CH wasn’t the only statement of this kind. Another, called PM (about how wild certain sets of reals can be), was also investigated. But here the independence behaved differently: adding PM to ZFC actually makes the theory stronger — it requires climbing the ladder to a higher level, while adding its negation leaves you at the same strength. That’s like Con(PA) all over again, but now with a “natural” mathematical statement instead of a coded logic puzzle.

So some undecidables are like forks in the road where both paths stay level (like CH), and others are jumps where one path leads up the strength ladder. Mathematicians wanted new axioms to settle the jumpers.

The Super‑Rules of Infinity

If standard set theory isn’t enough, where do we find the next axioms? The most promising candidates are large cardinal axioms. These say that there exist enormous sets — levels of infinity so vast that they tower above ordinary sets. The simplest of these is an inaccessible cardinal, a set so huge that it forms a new mini‑universe of set theory. Stronger large cardinals include Mahlo cardinals, measurable cardinals, Woodin cardinals, and more. Each one asserts the existence of a critical point for an elementary embedding — a kind of mirroring between the whole universe of sets and a smaller one — which implies the lower levels exist.

What makes large cardinal axioms special is order. When mathematicians compare theories by their strength (roughly, which systems can interpret or translate the statements of others), large cardinals fall into a neat, well‑ordered hierarchy. Every “natural” large cardinal axiom is either weaker, stronger, or equivalent to every other one. They form a single, ascending ladder of consistency strength.

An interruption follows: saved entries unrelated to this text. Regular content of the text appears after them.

-- ==== Sys2Proof/Machine/Operands.lean ====
section
/-! DEFINITION. The operands of a command: its windows (R41), when it is refused (R58), and its issue (R31). -/

namespace Sys2Proof.Machine

/-- The two windows share an address (R58 (c)); an empty window has none (R41). -/
def windowsMeet (a n b m : Nat) : Bool := decide (max a b < min (a + n) (b + m))

/-- The windows the operand registers name (R41), the source window of `nSrc` addresses. A NULL reference names no window
(R42). -/
def State.windows (s : State) (nSrc : Nat) : Lease where
  src := s.src.val
  srcLen := if s.src.val = nullAddr then 0 else nSrc
  dst := s.dst.val
  dstLen := if s.dst.val = nullAddr then 0 else s.cap.val

/-- Every operand register the command reads holds a value (R58 (a), R76): SRC, DST, CAP, and LEN when it is read. -/
def State.operandsHeld (s : State) (readsLen : Bool) : Bool :=
  s.src.held && s.dst.held && s.cap.held && (!readsLen || s.len.held)

/-- No window passes the top of the address space (R58 (b)); a NULL reference names no window. -/
def State.windowsFit (s : State) (nSrc : Nat) : Bool :=
  (decide (s.src.val = nullAddr) || UnitConfig.inSpace s.cfg s.src.val nSrc) &&
    (decide (s.dst.val = nullAddr) || UnitConfig.inSpace s.cfg s.dst.val s.cap.val)

/-- The source and destination windows overlap (R58 (c)). -/
def State.windowsClash (s : State) (nSrc : Nat) : Bool :=
  decide (s.src.val ≠ nullAddr) && decide (s.dst.val ≠ nullAddr) &&
    windowsMeet s.src.val nSrc s.dst.val s.cap.val

/-- Why the issue of a command is refused, if it is (R58 (a) to (c)). -/
def State.issueRefusal (s : State) (readsLen : Bool) (nSrc : Nat) : Option Refusal :=
  if s.operandsHeld readsLen = false then some .operandUnset
  else if s.windowsFit nSrc = false then some .windowWraps
  else if s.windowsClash nSrc = true then some .windowsOverlap
  else none

/-- A host write of CTRL (R31): lost while BUSY or HALT is 1; refused where R58 gives the command no meaning; else OP and
LENV are latched, DONE is cleared, and the issue step `body` of the command is performed. -/
def issueCommand (op : BitVec 2) (lenv readsLen : Bool) (nSrc : Nat) (body : State → State) (s : State) :
    Host.Outcome State Fault Refusal :=
  if s.busy || s.halt then .next s
  else
    match s.issueRefusal readsLen nSrc with
    | some r => .refused r
    | none => .next (body (s.latch op lenv (s.windows nSrc)))

end Sys2Proof.Machine
end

Even more striking, large cardinal axioms act as a universal yardstick. To see how strong a new mathematical theory is — say, a rulebook for a weird kind of geometry — researchers often translate it into a theory of sets and then match it against a large cardinal. Many times, ZFC plus the weird theory turns out to be mutually interpretable with ZFC plus some large cardinal axiom. The large cardinal then gives a precise measurement of how far up the ladder that weird theory really sits. This works across completely different areas: analysis, combinatorics, even parts of arithmetic. Without large cardinals, we often have no other way to compare these strengths.

But do these super‑rules of infinity actually describe the true mathematical universe? That’s the live question.

Why the Adventure Never Ends

Some philosophers and mathematicians think we can’t be sure about any axiom beyond the most basic ones. They see the independence results as proof that mathematics branches into many equally legitimate worlds — one where CH is true, another where it’s false — and you just pick the one you like. On that view, large cardinal axioms are just another choice, not a discovery.

Others argue that large cardinals are not arbitrary. Their tidy hierarchy, their ability to organize theories from distant fields, and the fact that they extend the natural “more sets exist” idea all make them good candidates for truth. Gödel himself believed that as we learn to see the set‑theoretic universe more clearly, we might eventually accept certain large cardinal axioms as self‑evident.

So the next time you solve a math problem, remember that even the rules you’re using sit on top of a deep, unfinished foundation. Mathematicians are still exploring which new axioms to add. The hunt for the next rung on the ladder is an open, creative project — and it’s the reason why math, far from being a closed book, is an endless frontier.

Think about it

1. If you could add one new rule to arithmetic to make it more interesting, what would it be? How is that like adding an axiom?
2. Some people say that if a math question can never be answered from the rules we trust, then it doesn’t have a real answer — it’s just a choice. Do you agree? Why or why not?
3. Mathematicians often trust large cardinal axioms because they bring order to many different areas. Could a false idea still be useful? How should we decide when an unprovable idea is worth believing?